A structure-activity study was carried out to determine the importance of the C-terminal amino acids of the octapeptide Neuropeptide FF (NPFF) in binding and agonistic activity. Affinities of NPFF analogues were tested toward NPFF receptors of the rat spinal cord and the human NPFF2 receptors transfected in CHO cells. The activities of these analogues were evaluated by their ability to both inhibit adenylate cyclase in NPFF2 receptor transfected CHO cells and to reverse the effect of nociceptin on acutely dissociated rat dorsal raphe neurons. The substitutions of Phenylalanine8 by a tyrosine, phenylglycine or homophenylalanine were deleterious for high affinity. Similarly, the replacement of Arginine7 by a lysine or D.Arginine induces a loss in affinity. The pharmacological characterization showed that the presence of the amidated Phe8 and Arg7 residues are also extremely critical for activation of anti-opioid effects on dorsal raphe neurons. The sequence of the C-terminal dipeptide seems also to be responsible for the high affinity and the activity on human NPFF2 receptors. The results support the view that a code messaging the molecular interaction toward NPFF-receptors is expressed in the C-terminal region of these peptides but the N-terminal segment is important to gain very high affinity.     

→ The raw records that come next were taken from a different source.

theorem witness_LoadsAndStores :
    (∃ (p : Nat) (f : BitVec 24) (s : State) (off : Nat), (s.Issues p 256 ∧ (List.filter (fun e => decide (e.shared =
      false)) (s.proc p).merge).length < 8 ∧ Sparse.wf (fun x => 0) (s.proc p).local_ = true ∧ List.find? (fun e =>
      decide (e.shared = false) && decide (e.word = off / 4)) (s.proc p).merge = none) ∧ (s.noErrors) ∧ (s.accessAt p
      (BitVec.toNat (s.gReg p (fieldA f) + BitVec.signExtend 32 (BitVec.extractLsb' 0 14 f))) 1 true = Except.ok
      (Place.loc off))) ∧
    (∃ (p : Nat) (f : BitVec 24) (s : State) (off : Nat), (s.Issues p 256 ∧ (List.filter (fun e => decide (e.shared =
      false)) (s.proc p).merge).length < 8 ∧ Sparse.wf (fun x => 0) (s.proc p).local_ = true ∧ List.find? (fun e =>
      decide (e.shared = false) && decide (e.word = off / 4)) (s.proc p).merge = none) ∧ (s.noErrors) ∧ (s.accessAt p
      (BitVec.toNat (s.gReg p (fieldA f) + BitVec.signExtend 32 (BitVec.extractLsb' 0 14 f))) 2 true = Except.ok
      (Place.loc off))) ∧
    (∃ (p : Nat) (f : BitVec 24) (s : State) (off : Nat), (s.Issues p 256 ∧ (List.filter (fun e => decide (e.shared =
      false)) (s.proc p).merge).length < 8 ∧ Sparse.wf (fun x => 0) (s.proc p).local_ = true) ∧ (s.noErrors) ∧
      (s.accessAt p (BitVec.toNat (s.gReg p (fieldA f) + BitVec.signExtend 32 (BitVec.extractLsb' 0 14 f))) 4 true =
      Except.ok (Place.loc off))) ∧
    (∃ (p : Nat) (f : BitVec 24) (s : State) (pl : Place) (l : List Byte) (u : State), (s.Issues p 256 ∧ s.canDraw
      (s.accessNeeds p (BitVec.toNat (s.gReg p (fieldA f) + BitVec.signExtend 32 (BitVec.extractLsb' 0 14 f))) 1
      false) = true ∧ (s.spend (s.accessNeeds p (BitVec.toNat (s.gReg p (fieldA f) + BitVec.signExtend 32
      (BitVec.extractLsb' 0 14 f))) 1 false)).memLoad p pl 1 = (some l, u)) ∧ (s.accessAt p (BitVec.toNat (s.gReg p
      (fieldA f) + BitVec.signExtend 32 (BitVec.extractLsb' 0 14 f))) 1 false = Except.ok pl)) ∧
    (∃ (p : Nat) (f : BitVec 24) (s : State) (port off : Nat), (s.Issues p 256 ∧ off < 4 ∧ s.popReady p port 1 =
      false) ∧ (s.accessAt p (BitVec.toNat (s.gReg p (fieldA f) + BitVec.signExtend 32 (BitVec.extractLsb' 0 14 f))) 1
      false = Except.ok (Place.inPort port off))) ∧
    (∃ (p : Nat) (f : BitVec 24) (s : State) (pl : Place) (l : List Byte) (u : State), (s.Issues p 256 ∧ s.canDraw
      (s.accessNeeds p (BitVec.toNat (s.gReg p (fieldA f) + BitVec.signExtend 32 (BitVec.extractLsb' 0 14 f))) 2
      false) = true ∧ (s.spend (s.accessNeeds p (BitVec.toNat (s.gReg p (fieldA f) + BitVec.signExtend 32
      (BitVec.extractLsb' 0 14 f))) 2 false)).memLoad p pl 2 = (some l, u)) ∧ (s.accessAt p (BitVec.toNat (s.gReg p
      (fieldA f) + BitVec.signExtend 32 (BitVec.extractLsb' 0 14 f))) 2 false = Except.ok pl)) ∧
    (∃ (p : Nat) (f : BitVec 24) (s : State) (port off : Nat), (s.Issues p 256 ∧ off < 4 ∧ s.popReady p port 2 =
      false) ∧ (s.accessAt p (BitVec.toNat (s.gReg p (fieldA f) + BitVec.signExtend 32 (BitVec.extractLsb' 0 14 f))) 2
      false = Except.ok (Place.inPort port off))) ∧
    (∃ (p : Nat) (f : BitVec 24) (s : State) (pl : Place) (l : List Byte) (u : State), (s.Issues p 256 ∧ s.canDraw
      (s.accessNeeds p (BitVec.toNat (s.gReg p (fieldA f) + BitVec.signExtend 32 (BitVec.extractLsb' 0 14 f))) 4
      false) = true ∧ (s.spend (s.accessNeeds p (BitVec.toNat (s.gReg p (fieldA f) + BitVec.signExtend 32
      (BitVec.extractLsb' 0 14 f))) 4 false)).memLoad p pl 4 = (some l, u)) ∧ (s.accessAt p (BitVec.toNat (s.gReg p
      (fieldA f) + BitVec.signExtend 32 (BitVec.extractLsb' 0 14 f))) 4 false = Except.ok pl)) ∧
    (∃ (p : Nat) (f : BitVec 24) (s : State) (port off : Nat), (s.Issues p 256 ∧ off < 4 ∧ s.popReady p port 4 =
      false) ∧ (s.accessAt p (BitVec.toNat (s.gReg p (fieldA f) + BitVec.signExtend 32 (BitVec.extractLsb' 0 14 f))) 4
      false = Except.ok (Place.inPort port off))) ∧
    (∃ (p : Nat) (f : BitVec 24) (s : State) (port off : Nat), (s.Issues p 256 ∧ off < 4 ∧ s.pushReady p port = false)
      ∧ (s.accessAt p (BitVec.toNat (s.gReg p (fieldA f) + BitVec.signExtend 32 (BitVec.extractLsb' 0 14 f))) 1 true =
      Except.ok (Place.outPort port off))) ∧
    (∃ (p : Nat) (f : BitVec 24) (s : State) (port off : Nat), (s.Issues p 256 ∧ off < 4 ∧ s.pushReady p port = false)
      ∧ (s.accessAt p (BitVec.toNat (s.gReg p (fieldA f) + BitVec.signExtend 32 (BitVec.extractLsb' 0 14 f))) 2 true =
      Except.ok (Place.outPort port off))) ∧
    (∃ (p : Nat) (f : BitVec 24) (s : State) (port off : Nat), (s.Issues p 256 ∧ off < 4 ∧ s.pushReady p port = false)
      ∧ (s.accessAt p (BitVec.toNat (s.gReg p (fieldA f) + BitVec.signExtend 32 (BitVec.extractLsb' 0 14 f))) 4 true =
      Except.ok (Place.outPort port off))) ∧
    (∃ (p : Nat) (f : BitVec 24) (s : State), s.Issues p 256 ∧ s.canDraw (s.accessNeeds p (BitVec.toNat (s.gReg p
      (fieldA f) + BitVec.signExtend 32 (BitVec.extractLsb' 0 14 f))) 1 false) = false) ∧
    (∃ (p : Nat) (f : BitVec 24) (s : State) (c : Nat), (s.Issues p 256) ∧ (s.accessAt p (BitVec.toNat (s.gReg p
      (fieldA f) + BitVec.signExtend 32 (BitVec.extractLsb' 0 14 f))) 1 false = Except.error c)) ∧
    (∃ (p : Nat) (f : BitVec 24) (s : State) (pl : Place) (u : State), (s.Issues p 256 ∧ s.canDraw (s.accessNeeds p
      (BitVec.toNat (s.gReg p (fieldA f) + BitVec.signExtend 32 (BitVec.extractLsb' 0 14 f))) 1 false) = true ∧
      pl.isMemory = true) ∧ (s.accessAt p (BitVec.toNat (s.gReg p (fieldA f) + BitVec.signExtend 32
      (BitVec.extractLsb' 0 14 f))) 1 false = Except.ok pl) ∧ ((s.spend (s.accessNeeds p (BitVec.toNat (s.gReg p
      (fieldA f) + BitVec.signExtend 32 (BitVec.extractLsb' 0 14 f))) 1 false)).memLoad p pl 1 = (none, u))) ∧
    (∃ (p : Nat) (f : BitVec 24) (s : State), s.Issues p 256 ∧ s.canDraw (s.accessNeeds p (BitVec.toNat (s.gReg p
      (fieldA f) + BitVec.signExtend 32 (BitVec.extractLsb' 0 14 f))) 2 false) = false) ∧
    (∃ (p : Nat) (f : BitVec 24) (s : State) (c : Nat), (s.Issues p 256) ∧ (s.accessAt p (BitVec.toNat (s.gReg p
      (fieldA f) + BitVec.signExtend 32 (BitVec.extractLsb' 0 14 f))) 2 false = Except.error c)) ∧
    (∃ (p : Nat) (f : BitVec 24) (s : State) (pl : Place) (u : State), (s.Issues p 256 ∧ s.canDraw (s.accessNeeds p
      (BitVec.toNat (s.gReg p (fieldA f) + BitVec.signExtend 32 (BitVec.extractLsb' 0 14 f))) 2 false) = true ∧
      pl.isMemory = true) ∧ (s.accessAt p (BitVec.toNat (s.gReg p (fieldA f) + BitVec.signExtend 32
      (BitVec.extractLsb' 0 14 f))) 2 false = Except.ok pl) ∧ ((s.spend (s.accessNeeds p (BitVec.toNat (s.gReg p
      (fieldA f) + BitVec.signExtend 32 (BitVec.extractLsb' 0 14 f))) 2 false)).memLoad p pl 2 = (none, u))) ∧
    (∃ (p : Nat) (f : BitVec 24) (s : State), s.Issues p 256 ∧ s.canDraw (s.accessNeeds p (BitVec.toNat (s.gReg p
      (fieldA f) + BitVec.signExtend 32 (BitVec.extractLsb' 0 14 f))) 4 false) = false) ∧
    (∃ (p : Nat) (f : BitVec 24) (s : State) (c : Nat), (s.Issues p 256) ∧ (s.accessAt p (BitVec.toNat (s.gReg p
      (fieldA f) + BitVec.signExtend 32 (BitVec.extractLsb' 0 14 f))) 4 false = Except.error c)) ∧
    (∃ (p : Nat) (f : BitVec 24) (s : State) (pl : Place) (u : State), (s.Issues p 256 ∧ s.canDraw (s.accessNeeds p
      (BitVec.toNat (s.gReg p (fieldA f) + BitVec.signExtend 32 (BitVec.extractLsb' 0 14 f))) 4 false) = true ∧
      pl.isMemory = true) ∧ (s.accessAt p (BitVec.toNat (s.gReg p (fieldA f) + BitVec.signExtend 32
      (BitVec.extractLsb' 0 14 f))) 4 false = Except.ok pl) ∧ ((s.spend (s.accessNeeds p (BitVec.toNat (s.gReg p
      (fieldA f) + BitVec.signExtend 32 (BitVec.extractLsb' 0 14 f))) 4 false)).memLoad p pl 4 = (none, u))) ∧
    (∃ (p : Nat) (f : BitVec 24) (s : State) (port off : Nat), (s.Issues p 256) ∧ (s.accessAt p (BitVec.toNat (s.gReg
      p (fieldA f) + BitVec.signExtend 32 (BitVec.extractLsb' 0 14 f))) 4 false = Except.ok (Place.outPort port off))) ∧
    (∃ (p : Nat) (f : BitVec 24) (s : State) (port off : Nat), (s.Issues p 256 ∧ 4 ≤ off) ∧ (s.accessAt p
      (BitVec.toNat (s.gReg p (fieldA f) + BitVec.signExtend 32 (BitVec.extractLsb' 0 14 f))) 4 false = Except.ok
      (Place.inPort port off))) ∧
    (∃ (p : Nat) (f : BitVec 24) (s : State) (x v : Nat) (u : State), (s.Issues p 256 ∧ s.busRead Path.core x = (v,
      u)) ∧ (s.accessAt p (BitVec.toNat (s.gReg p (fieldA f) + BitVec.signExtend 32 (BitVec.extractLsb' 0 14 f))) 4
      false = Except.ok (Place.mgmt x))) ∧
    (∃ (p : Nat) (f : BitVec 24) (s : State) (c : Nat), (s.Issues p 256) ∧ (s.accessAt p (BitVec.toNat (s.gReg p
      (fieldA f) + BitVec.signExtend 32 (BitVec.extractLsb' 0 14 f))) 1 true = Except.error c)) ∧
    (∃ (p : Nat) (f : BitVec 24) (s : State), s.Issues p 256 ∧ s.canDraw (s.accessNeeds p (BitVec.toNat (s.gReg p
      (fieldA f) + BitVec.signExtend 32 (BitVec.extractLsb' 0 14 f))) 1 true) = false) ∧
    (∃ (p : Nat) (f : BitVec 24) (s : State) (pl : Place), (s.Issues p 256 ∧ s.canDraw (s.accessNeeds p (BitVec.toNat
      (s.gReg p (fieldA f) + BitVec.signExtend 32 (BitVec.extractLsb' 0 14 f))) 1 true) = true ∧ pl.isMemory = true) ∧
      (s.accessAt p (BitVec.toNat (s.gReg p (fieldA f) + BitVec.signExtend 32 (BitVec.extractLsb' 0 14 f))) 1 true =
      Except.ok pl)) ∧
    (∃ (p : Nat) (f : BitVec 24) (s : State) (port off : Nat), (s.Issues p 256 ∧ BitVec.toNat (s.gReg p (fieldA f) +
      BitVec.signExtend 32 (BitVec.extractLsb' 0 14 f)) % 1 = 0 ∧ s.mpuOk p (BitVec.toNat (s.gReg p (fieldA f) +
      BitVec.signExtend 32 (BitVec.extractLsb' 0 14 f))) 1 true = true) ∧ (s.placeOf p (BitVec.toNat (s.gReg p (fieldA
      f) + BitVec.signExtend 32 (BitVec.extractLsb' 0 14 f))) 1 = Except.ok (Place.inPort port off))) ∧
    (∃ (p : Nat) (f : BitVec 24) (s : State) (c : Nat), (s.Issues p 256) ∧ (s.accessAt p (BitVec.toNat (s.gReg p
      (fieldA f) + BitVec.signExtend 32 (BitVec.extractLsb' 0 14 f))) 2 true = Except.error c)) ∧
    (∃ (p : Nat) (f : BitVec 24) (s : State), s.Issues p 256 ∧ s.canDraw (s.accessNeeds p (BitVec.toNat (s.gReg p
      (fieldA f) + BitVec.signExtend 32 (BitVec.extractLsb' 0 14 f))) 2 true) = false) ∧
    (∃ (p : Nat) (f : BitVec 24) (s : State) (pl : Place), (s.Issues p 256 ∧ s.canDraw (s.accessNeeds p (BitVec.toNat
      (s.gReg p (fieldA f) + BitVec.signExtend 32 (BitVec.extractLsb' 0 14 f))) 2 true) = true ∧ pl.isMemory = true) ∧
      (s.accessAt p (BitVec.toNat (s.gReg p (fieldA f) + BitVec.signExtend 32 (BitVec.extractLsb' 0 14 f))) 2 true =
      Except.ok pl)) ∧
    (∃ (p : Nat) (f : BitVec 24) (s : State) (port off : Nat), (s.Issues p 256 ∧ BitVec.toNat (s.gReg p (fieldA f) +
      BitVec.signExtend 32 (BitVec.extractLsb' 0 14 f)) % 2 = 0 ∧ s.mpuOk p (BitVec.toNat (s.gReg p (fieldA f) +
      BitVec.signExtend 32 (BitVec.extractLsb' 0 14 f))) 2 true = true) ∧ (s.placeOf p (BitVec.toNat (s.gReg p (fieldA
      f) + BitVec.signExtend 32 (BitVec.extractLsb' 0 14 f))) 2 = Except.ok (Place.inPort port off))) ∧
    (∃ (p : Nat) (f : BitVec 24) (s : State) (c : Nat), (s.Issues p 256) ∧ (s.accessAt p (BitVec.toNat (s.gReg p
      (fieldA f) + BitVec.signExtend 32 (BitVec.extractLsb' 0 14 f))) 4 true = Except.error c)) ∧
    (∃ (p : Nat) (f : BitVec 24) (s : State), s.Issues p 256 ∧ s.canDraw (s.accessNeeds p (BitVec.toNat (s.gReg p
      (fieldA f) + BitVec.signExtend 32 (BitVec.extractLsb' 0 14 f))) 4 true) = false) ∧
    (∃ (p : Nat) (f : BitVec 24) (s : State) (pl : Place), (s.Issues p 256 ∧ s.canDraw (s.accessNeeds p (BitVec.toNat
      (s.gReg p (fieldA f) + BitVec.signExtend 32 (BitVec.extractLsb' 0 14 f))) 4 true) = true ∧ pl.isMemory = true) ∧
      (s.accessAt p (BitVec.toNat (s.gReg p (fieldA f) + BitVec.signExtend 32 (BitVec.extractLsb' 0 14 f))) 4 true =
      Except.ok pl)) ∧
    (∃ (p : Nat) (f : BitVec 24) (s : State) (port off : Nat), (s.Issues p 256 ∧ BitVec.toNat (s.gReg p (fieldA f) +
      BitVec.signExtend 32 (BitVec.extractLsb' 0 14 f)) % 4 = 0 ∧ s.mpuOk p (BitVec.toNat (s.gReg p (fieldA f) +
      BitVec.signExtend 32 (BitVec.extractLsb' 0 14 f))) 4 true = true) ∧ (s.placeOf p (BitVec.toNat (s.gReg p (fieldA
      f) + BitVec.signExtend 32 (BitVec.extractLsb' 0 14 f))) 4 = Except.ok (Place.inPort port off))) ∧
    (∃ (p : Nat) (f : BitVec 24) (s : State) (x : Nat), (s.Issues p 256) ∧ (s.accessAt p (BitVec.toNat (s.gReg p
      (fieldA f) + BitVec.signExtend 32 (BitVec.extractLsb' 0 14 f))) 4 true = Except.ok (Place.mgmt x))) :=
  ⟨⟨4, fr, at_ 0x41, 0x41, by decide +kernel, noErrors_of (by decide +kernel), except_eq (by decide +kernel)⟩,
   ⟨4, fr, at_ 0x42, 0x42, by decide +kernel, noErrors_of (by decide +kernel), except_eq (by decide +kernel)⟩,
   ⟨4, fr, at_ 0x44, 0x44, by decide +kernel, noErrors_of (by decide +kernel), except_eq (by decide +kernel)⟩,
   ⟨4, fr, at_ 0x40, .loc 0x40, (ml (at_ 0x40) 4 (.loc 0x40) 1).1.getD [], (ml (at_ 0x40) 4 (.loc 0x40) 1).2, by
     decide +kernel, except_eq (by decide +kernel)⟩,
   ⟨4, fr, at_ 0x02000300, 3, 0, by decide +kernel, except_eq (by decide +kernel)⟩,
   ⟨4, fr, at_ 0x40, .loc 0x40, (ml (at_ 0x40) 4 (.loc 0x40) 2).1.getD [], (ml (at_ 0x40) 4 (.loc 0x40) 2).2, by
     decide +kernel, except_eq (by decide +kernel)⟩,
   ⟨4, fr, at_ 0x02000300, 3, 0, by decide +kernel, except_eq (by decide +kernel)⟩,
   ⟨4, fr, at_ 0x40, .loc 0x40, (ml (at_ 0x40) 4 (.loc 0x40) 4).1.getD [], (ml (at_ 0x40) 4 (.loc 0x40) 4).2, by
     decide +kernel, except_eq (by decide +kernel)⟩,
   ⟨4, fr, at_ 0x02000300, 3, 0, by decide +kernel, except_eq (by decide +kernel)⟩,
   ⟨4, fr, at_ 0x02008300, 3, 0, by decide +kernel, except_eq (by decide +kernel)⟩,
   ⟨4, fr, at_ 0x02008300, 3, 0, by decide +kernel, except_eq (by decide +kernel)⟩,
   ⟨4, fr, at_ 0x02008300, 3, 0, by decide +kernel, except_eq (by decide +kernel)⟩,
   ⟨4, fr, at_ 0x80000100, by decide +kernel⟩,
   ⟨4, fr, at_ 0x800000, 6, by decide +kernel, except_eq (by decide +kernel)⟩,
   ⟨4, fr, ue, .loc 0x40, (ml ue 4 (.loc 0x40) 1).2, by decide +kernel, except_eq (by decide +kernel), pair_ext (by
     decide +kernel) rfl⟩,
   ⟨4, fr, at_ 0x80000100, by decide +kernel⟩,
   ⟨4, fr, at_ 0x41, 5, by decide +kernel, except_eq (by decide +kernel)⟩,
   ⟨4, fr, ue, .loc 0x40, (ml ue 4 (.loc 0x40) 2).2, by decide +kernel, except_eq (by decide +kernel), pair_ext (by
     decide +kernel) rfl⟩,
   ⟨4, fr, at_ 0x80000100, by decide +kernel⟩,
   ⟨4, fr, at_ 0x42, 5, by decide +kernel, except_eq (by decide +kernel)⟩,
   ⟨4, fr, ue, .loc 0x40, (ml ue 4 (.loc 0x40) 4).2, by decide +kernel, except_eq (by decide +kernel), pair_ext (by
     decide +kernel) rfl⟩,
   ⟨4, fr, at_ 0x02008304, 3, 4, by decide +kernel, except_eq (by decide +kernel)⟩,
   ⟨4, fr, at_ 0x02000304, 3, 4, by decide +kernel, except_eq (by decide +kernel)⟩,
   ⟨0x3E, fr, atc 0x40000000, 0, ((atc 0x40000000).busRead .core 0).1, ((atc 0x40000000).busRead .core 0).2, by
     decide +kernel, except_eq (by decide +kernel)⟩,
   ⟨4, fr, at_ 0x800000, 6, by decide +kernel, except_eq (by decide +kernel)⟩,
   ⟨4, fr, at_ 0x80000100, by decide +kernel⟩,
   ⟨4, fr, at_ 0x44, .loc 0x44, by decide +kernel, except_eq (by decide +kernel)⟩,
   ⟨4, fr, at_ 0x02000300, 3, 0, by decide +kernel, except_eq (by decide +kernel)⟩,
   ⟨4, fr, at_ 0x41, 5, by decide +kernel, except_eq (by decide +kernel)⟩,
   ⟨4, fr, at_ 0x80000100, by decide +kernel⟩,
   ⟨4, fr, at_ 0x44, .loc 0x44, by decide +kernel, except_eq (by decide +kernel)⟩,
   ⟨4, fr, at_ 0x02000300, 3, 0, by decide +kernel, except_eq (by decide +kernel)⟩,
   ⟨4, fr, at_ 0x42, 5, by decide +kernel, except_eq (by decide +kernel)⟩,
   ⟨4, fr, at_ 0x80000100, by decide +kernel⟩,
   ⟨4, fr, at_ 0x44, .loc 0x44, by decide +kernel, except_eq (by decide +kernel)⟩,
   ⟨4, fr, at_ 0x02000300, 3, 0, by decide +kernel, except_eq (by decide +kernel)⟩,
   ⟨0x3E, fr, atc 0x40001000, 0x1000, by decide +kernel, except_eq (by decide +kernel)⟩⟩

In vivo inhibition of neuropeptide FF agonism by BIBP3226, an NPY Y1 receptor antagonist

BIBP3226 {(R)-N2-(diphenylacetyl)-N-[(4-hydroxyphenyl)-methyl]-argininamide} was recently shown to display relatively high affinities for neuropeptide FF (NPFF) receptors and exhibit antagonist activities towards NPFF receptors in vitro. The present study was undertaken to investigate the antagonistic effects of BIBP3226 on several in vivo pharmacologic profiles induced by exogenous NPFF and NPVF. (1) BIBP3226 (5 nmol) injected into the third ventricle completely antagonized the hypothermic effects of NPFF (30 nmol) and NPVF (30 nmol) after cerebral administration in mice; (2) BIBP3226 (5 nmol, i.c.v.) prevented the anti-morphine actions of NPFF (10 nmol, i.c.v.) in the mouse tail-flick assay; (3) in urethane-anaesthetized rats, both NPFF (200 nmol/kg, i.v.) and NPVF (200 nmol/kg, i.v.) increased the mean arterial blood pressure, which were significantly reduced by pretreatment with BIBP3226 (500 nmol/kg, i.v.). Collectively, these data suggest that BIBP3226, a mixed antagonist of NPY Y1 and NPFF receptors, shows in vivo antagonistic effects on NPFF receptors. In addition, it seems to be clear that the in vivo pharmacological profiles of NPFF are mediated directly by NPFF receptors.